В каждой комнате был обыкновенно старший из учеников богословия и подстарший. Последний, если в комнате жили ученики философии или риторики, был обыкновенно из учеников философии. В присутствии старшего ученики риторики не могли ходить по комнате и говорить вслух. Они поочередно обыкновенно мели комнаты, чистили подсвечники, наблюдали за топкой печи. Старший мог посылать их с запиской, заставлять становить самовар для себя, писать что-нибудь. Ежемесячно он подавал инспектору письменную ведомость о поведении живущих у него в номере учеников. Но эти ведомости не имели безусловного влияния на список поведения. Инспектор хорошо знал сам учеников. И, если случалось замечать притеснения от старшего, переводил ученика в другую комнату. Не считалось, впрочем, притеснением, если старший оттаскает иногда за волосы.

День проходил так: поутру повторяли и просматривали уроки к классам. После обеда летом отправлялись или гулять по рощам, или купаться, или играть в лапту. Зимою играли на пруду в мяч кожаный, набитый сеном, величиною с большую голову; стенка на стенку, отбивали его друг у друга. Ученики богословия и философии играли иногда в карты и шашки, но, разумеется, с большим опасением и, конечно, не на деньги. Книг у нас почти не было для чтения легкого. Собирались иногда в кружок и рассказывали друг другу сказки. Во время занятий на местах готовили уроки. Много времени мы теряли на списывание их, потому что ни по одной почти науке не было учебника; писали сочинения, которые постоянно были задаваемы, переводили классиков латинских, или готовили переводы из греческой хрестоматии. Последним делом немногие занимались. Пока не была запрещена музыка, многие занимались в свободное время ею, иные после обеда спали, что не воспрещалось. Так как в нашей семинарии почти исключительно воспитывались дети сельских священников. диаконов и причетников, особенно много было причетнических детей, и сама семинария, стоявшая вдали от всякого селения, не давала возможности ученикам видеть какое-нибудь общество получше, то все страдали недостатками домашнего воспитания, совершенным непониманий условий жизни и приличия.

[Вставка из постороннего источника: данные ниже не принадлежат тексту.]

@[simp] theorem State.noteEdge_pending (t : Nat) (who : Writer) (a n : Nat) : (s.noteEdge t who a n).pending = s.pending := rfl
@[simp] theorem State.noteEdge_clk (t : Nat) (who : Writer) (a n : Nat) : (s.noteEdge t who a n).clk = s.clk := rfl
@[simp] theorem State.noteEdge_regs (t : Nat) (who : Writer) (a n : Nat) : (s.noteEdge t who a n).regs = s.regs := rfl
@[simp] theorem State.noteEdge_mem (t : Nat) (who : Writer) (a n : Nat) : (s.noteEdge t who a n).mem = s.mem := rfl
@[simp] theorem State.noteEdge_poison (t : Nat) (who : Writer) (a n : Nat) : (s.noteEdge t who a n).poison = s.poison := rfl
@[simp] theorem State.noteEdge_wordMarks (t : Nat) (who : Writer) (a n : Nat) : (s.noteEdge t who a n).wordMarks = s.wordMarks := rfl
@[simp] theorem State.noteEdge_flips (t : Nat) (who : Writer) (a n : Nat) : (s.noteEdge t who a n).flips = s.flips := rfl
@[simp] theorem State.noteEdge_ridge (t : Nat) (who : Writer) (a n : Nat) : (s.noteEdge t who a n).ridge = s.ridge := rfl
@[simp] theorem State.noteEdge_engines (t : Nat) (who : Writer) (a n : Nat) : (s.noteEdge t who a n).engines = s.engines := rfl
@[simp] theorem State.noteEdge_vecs (t : Nat) (who : Writer) (a n : Nat) : (s.noteEdge t who a n).vecs = s.vecs := rfl
@[simp] theorem State.noteEdge_ddr (t : Nat) (who : Writer) (a n : Nat) : (s.noteEdge t who a n).ddr = s.ddr := rfl
@[simp] theorem State.noteEdge_sched (t : Nat) (who : Writer) (a n : Nat) : (s.noteEdge t who a n).sched = s.sched := rfl
@[simp] theorem State.noteEdge_seq (t : Nat) (who : Writer) (a n : Nat) : (s.noteEdge t who a n).seq = s.seq := rfl
@[simp] theorem State.noteEdge_rings (t : Nat) (who : Writer) (a n : Nat) : (s.noteEdge t who a n).rings = s.rings := rfl
@[simp] theorem State.noteEdge_plumb (t : Nat) (who : Writer) (a n : Nat) : (s.noteEdge t who a n).plumb = s.plumb := rfl
@[simp] theorem State.noteEdge_sensors (t : Nat) (who : Writer) (a n : Nat) : (s.noteEdge t who a n).sensors = s.sensors := rfl
@[simp] theorem State.noteEdge_datum (t : Nat) (who : Writer) (a n : Nat) : (s.noteEdge t who a n).datum = s.datum := rfl
@[simp] theorem State.noteEdge_traverse (t : Nat) (who : Writer) (a n : Nat) : (s.noteEdge t who a n).traverse = s.traverse := rfl
@[simp] theorem State.noteEdge_guyline (t : Nat) (who : Writer) (a n : Nat) : (s.noteEdge t who a n).guyline = s.guyline := rfl
@[simp] theorem State.noteEdge_stadia (t : Nat) (who : Writer) (a n : Nat) : (s.noteEdge t who a n).stadia = s.stadia := rfl
@[simp] theorem State.noteEdge_tether (t : Nat) (who : Writer) (a n : Nat) : (s.noteEdge t who a n).tether = s.tether := rfl
@[simp] theorem State.noteEdge_trail (t : Nat) (who : Writer) (a n : Nat) : (s.noteEdge t who a n).trail = s.trail := rfl
@[simp] theorem State.noteEdge_book (t : Nat) (who : Writer) (a n : Nat) : (s.noteEdge t who a n).book = s.book := rfl
@[simp] theorem State.noteEdge_ident (t : Nat) (who : Writer) (a n : Nat) : (s.noteEdge t who a n).ident = s.ident := rfl
@[simp] theorem State.noteEdge_power (t : Nat) (who : Writer) (a n : Nat) : (s.noteEdge t who a n).power = s.power := rfl
@[simp] theorem State.noteEdge_bring (t : Nat) (who : Writer) (a n : Nat) : (s.noteEdge t who a n).bring = s.bring := rfl
@[simp] theorem State.noteEdge_pins (t : Nat) (who : Writer) (a n : Nat) : (s.noteEdge t who a n).pins = s.pins := rfl
@[simp] theorem State.noteEdge_sites (t : Nat) (who : Writer) (a n : Nat) : (s.noteEdge t who a n).sites = s.sites := rfl
@[simp] theorem State.noteEdge_free (t : Nat) (who : Writer) (a n : Nat) : (s.noteEdge t who a n).free = s.free := rfl

@[simp] theorem State.worked_pending (k p n : Nat) : (s.worked k p n).pending = s.pending := rfl
@[simp] theorem State.worked_clk (k p n : Nat) : (s.worked k p n).clk = s.clk := rfl
@[simp] theorem State.worked_regs (k p n : Nat) : (s.worked k p n).regs = s.regs := rfl
@[simp] theorem State.worked_mem (k p n : Nat) : (s.worked k p n).mem = s.mem := rfl
@[simp] theorem State.worked_poison (k p n : Nat) : (s.worked k p n).poison = s.poison := rfl
@[simp] theorem State.worked_wordMarks (k p n : Nat) : (s.worked k p n).wordMarks = s.wordMarks := rfl
@[simp] theorem State.worked_flips (k p n : Nat) : (s.worked k p n).flips = s.flips := rfl
@[simp] theorem State.worked_ridge (k p n : Nat) : (s.worked k p n).ridge = s.ridge := rfl
@[simp] theorem State.worked_engines (k p n : Nat) : (s.worked k p n).engines = s.engines := rfl
@[simp] theorem State.worked_vecs (k p n : Nat) : (s.worked k p n).vecs = s.vecs := rfl
@[simp] theorem State.worked_stow (k p n : Nat) : (s.worked k p n).stow = s.stow := rfl
@[simp] theorem State.worked_ddr (k p n : Nat) : (s.worked k p n).ddr = s.ddr := rfl
@[simp] theorem State.worked_sched (k p n : Nat) : (s.worked k p n).sched = s.sched := rfl
@[simp] theorem State.worked_seq (k p n : Nat) : (s.worked k p n).seq = s.seq := rfl
@[simp] theorem State.worked_rings (k p n : Nat) : (s.worked k p n).rings = s.rings := rfl
@[simp] theorem State.worked_plumb (k p n : Nat) : (s.worked k p n).plumb = s.plumb := rfl
@[simp] theorem State.worked_sensors (k p n : Nat) : (s.worked k p n).sensors = s.sensors := rfl
@[simp] theorem State.worked_datum (k p n : Nat) : (s.worked k p n).datum = s.datum := rfl
@[simp] theorem State.worked_traverse (k p n : Nat) : (s.worked k p n).traverse = s.traverse := rfl
@[simp] theorem State.worked_guyline (k p n : Nat) : (s.worked k p n).guyline = s.guyline := rfl
@[simp] theorem State.worked_stadia (k p n : Nat) : (s.worked k p n).stadia = s.stadia := rfl
@[simp] theorem State.worked_tether (k p n : Nat) : (s.worked k p n).tether = s.tether := rfl
@[simp] theorem State.worked_trail (k p n : Nat) : (s.worked k p n).trail = s.trail := rfl
@[simp] theorem State.worked_book (k p n : Nat) : (s.worked k p n).book = s.book := rfl
@[simp] theorem State.worked_ident (k p n : Nat) : (s.worked k p n).ident = s.ident := rfl
@[simp] theorem State.worked_bring (k p n : Nat) : (s.worked k p n).bring = s.bring := rfl
@[simp] theorem State.worked_pins (k p n : Nat) : (s.worked k p n).pins = s.pins := rfl
@[simp] theorem State.worked_sites (k p n : Nat) : (s.worked k p n).sites = s.sites := rfl
@[simp] theorem State.worked_free (k p n : Nat) : (s.worked k p n).free = s.free := rfl

@[simp] theorem State.setStream'_pending (n : Nat) (u : StreamUnit) : (s.setStream' n u).pending = s.pending := rfl
@[simp] theorem State.setStream'_clk (n : Nat) (u : StreamUnit) : (s.setStream' n u).clk = s.clk := rfl
@[simp] theorem State.setStream'_regs (n : Nat) (u : StreamUnit) : (s.setStream' n u).regs = s.regs := rfl
@[simp] theorem State.setStream'_mem (n : Nat) (u : StreamUnit) : (s.setStream' n u).mem = s.mem := rfl
@[simp] theorem State.setStream'_poison (n : Nat) (u : StreamUnit) : (s.setStream' n u).poison = s.poison := rfl
@[simp] theorem State.setStream'_wordMarks (n : Nat) (u : StreamUnit) : (s.setStream' n u).wordMarks = s.wordMarks := rfl
@[simp] theorem State.setStream'_flips (n : Nat) (u : StreamUnit) : (s.setStream' n u).flips = s.flips := rfl
@[simp] theorem State.setStream'_ridge (n : Nat) (u : StreamUnit) : (s.setStream' n u).ridge = s.ridge := rfl
@[simp] theorem State.setStream'_engines (n : Nat) (u : StreamUnit) : (s.setStream' n u).engines = s.engines := rfl
@[simp] theorem State.setStream'_vecs (n : Nat) (u : StreamUnit) : (s.setStream' n u).vecs = s.vecs := rfl
@[simp] theorem State.setStream'_stow (n : Nat) (u : StreamUnit) : (s.setStream' n u).stow = s.stow := rfl
@[simp] theorem State.setStream'_ddr (n : Nat) (u : StreamUnit) : (s.setStream' n u).ddr = s.ddr := rfl
@[simp] theorem State.setStream'_sched (n : Nat) (u : StreamUnit) : (s.setStream' n u).sched = s.sched := rfl
@[simp] theorem State.setStream'_seq (n : Nat) (u : StreamUnit) : (s.setStream' n u).seq = s.seq := rfl
@[simp] theorem State.setStream'_rings (n : Nat) (u : StreamUnit) : (s.setStream' n u).rings = s.rings := rfl
@[simp] theorem State.setStream'_plumb (n : Nat) (u : StreamUnit) : (s.setStream' n u).plumb = s.plumb := rfl
@[simp] theorem State.setStream'_datum (n : Nat) (u : StreamUnit) : (s.setStream' n u).datum = s.datum := rfl
@[simp] theorem State.setStream'_traverse (n : Nat) (u : StreamUnit) : (s.setStream' n u).traverse = s.traverse := rfl
@[simp] theorem State.setStream'_guyline (n : Nat) (u : StreamUnit) : (s.setStream' n u).guyline = s.guyline := rfl
@[simp] theorem State.setStream'_stadia (n : Nat) (u : StreamUnit) : (s.setStream' n u).stadia = s.stadia := rfl
@[simp] theorem State.setStream'_tether (n : Nat) (u : StreamUnit) : (s.setStream' n u).tether = s.tether := rfl
@[simp] theorem State.setStream'_trail (n : Nat) (u : StreamUnit) : (s.setStream' n u).trail = s.trail := rfl
@[simp] theorem State.setStream'_book (n : Nat) (u : StreamUnit) : (s.setStream' n u).book = s.book := rfl
@[simp] theorem State.setStream'_ident (n : Nat) (u : StreamUnit) : (s.setStream' n u).ident = s.ident := rfl
@[simp] theorem State.setStream'_power (n : Nat) (u : StreamUnit) : (s.setStream' n u).power = s.power := rfl
@[simp] theorem State.setStream'_bring (n : Nat) (u : StreamUnit) : (s.setStream' n u).bring = s.bring := rfl
@[simp] theorem State.setStream'_pins (n : Nat) (u : StreamUnit) : (s.setStream' n u).pins = s.pins := rfl
@[simp] theorem State.setStream'_sites (n : Nat) (u : StreamUnit) : (s.setStream' n u).sites = s.sites := rfl
@[simp] theorem State.setStream'_free (n : Nat) (u : StreamUnit) : (s.setStream' n u).free = s.free := rfl

@[simp] theorem State.tickM_pending (dt : Nat) : (s.tickM dt).pending = s.pending := rfl
@[simp] theorem State.tickM_regs (dt : Nat) : (s.tickM dt).regs = s.regs := rfl
@[simp] theorem State.tickM_mem (dt : Nat) : (s.tickM dt).mem = s.mem := rfl
@[simp] theorem State.tickM_poison (dt : Nat) : (s.tickM dt).poison = s.poison := rfl
@[simp] theorem State.tickM_wordMarks (dt : Nat) : (s.tickM dt).wordMarks = s.wordMarks := rfl
@[simp] theorem State.tickM_flips (dt : Nat) : (s.tickM dt).flips = s.flips := rfl
@[simp] theorem State.tickM_ridge (dt : Nat) : (s.tickM dt).ridge = s.ridge := rfl
@[simp] theorem State.tickM_engines (dt : Nat) : (s.tickM dt).engines = s.engines := rfl
@[simp] theorem State.tickM_vecs (dt : Nat) : (s.tickM dt).vecs = s.vecs := rfl
@[simp] theorem State.tickM_stow (dt : Nat) : (s.tickM dt).stow = s.stow := rfl
@[simp] theorem State.tickM_ddr (dt : Nat) : (s.tickM dt).ddr = s.ddr := rfl
@[simp] theorem State.tickM_sched (dt : Nat) : (s.tickM dt).sched = s.sched := rfl
@[simp] theorem State.tickM_seq (dt : Nat) : (s.tickM dt).seq = s.seq := rfl
@[simp] theorem State.tickM_rings (dt : Nat) : (s.tickM dt).rings = s.rings := rfl
@[simp] theorem State.tickM_plumb (dt : Nat) : (s.tickM dt).plumb = s.plumb := rfl
@[simp] theorem State.tickM_sensors (dt : Nat) : (s.tickM dt).sensors = s.sensors := rfl
@[simp] theorem State.tickM_datum (dt : Nat) : (s.tickM dt).datum = s.datum := rfl
@[simp] theorem State.tickM_traverse (dt : Nat) : (s.tickM dt).traverse = s.traverse := rfl
@[simp] theorem State.tickM_guyline (dt : Nat) : (s.tickM dt).guyline = s.guyline := rfl
@[simp] theorem State.tickM_stadia (dt : Nat) : (s.tickM dt).stadia = s.stadia := rfl
@[simp] theorem State.tickM_tether (dt : Nat) : (s.tickM dt).tether = s.tether := rfl
@[simp] theorem State.tickM_trail (dt : Nat) : (s.tickM dt).trail = s.trail := rfl
@[simp] theorem State.tickM_book (dt : Nat) : (s.tickM dt).book = s.book := rfl
@[simp] theorem State.tickM_ident (dt : Nat) : (s.tickM dt).ident = s.ident := rfl
@[simp] theorem State.tickM_power (dt : Nat) : (s.tickM dt).power = s.power := rfl
@[simp] theorem State.tickM_bring (dt : Nat) : (s.tickM dt).bring = s.bring := rfl
@[simp] theorem State.tickM_pins (dt : Nat) : (s.tickM dt).pins = s.pins := rfl
@[simp] theorem State.tickM_sites (dt : Nat) : (s.tickM dt).sites = s.sites := rfl
@[simp] theorem State.tickM_free (dt : Nat) : (s.tickM dt).free = s.free := rfl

Достоинство измерялось местом в списке и классом. Ученик богословия и притом первого разряда считал себя существом особенным. И в самом деле, в своем кругу он играл видную роль; когда он приезжал домой в село, отец, иногда пономарь, тоже не нарадуется на него, хвалится и гордится им. Над крестьянами он чувствует свое превосходство. А в лучшее общество, где бы он увидал все свое невежество и свою незначительность, он не имеет доступа. В семинарии образуются свои понятия чести и приличия, в числе их оказать грубость, не поклониться при встрече с высшими считается молодечеством. Ученики богословия и философии сближались между собою, но ученики риторики были не более как прислужники и рабы их. Кроме отношений формальных ни один богослов или философ не вступит в простой разговор с риторами, не протянет руки поздороваться. Если они станут спрашивать ученика риторики, то он должен вставать, в присутствии их он не смел вслух разговаривать с товарищами, его употребляли для разных послуг и посылок.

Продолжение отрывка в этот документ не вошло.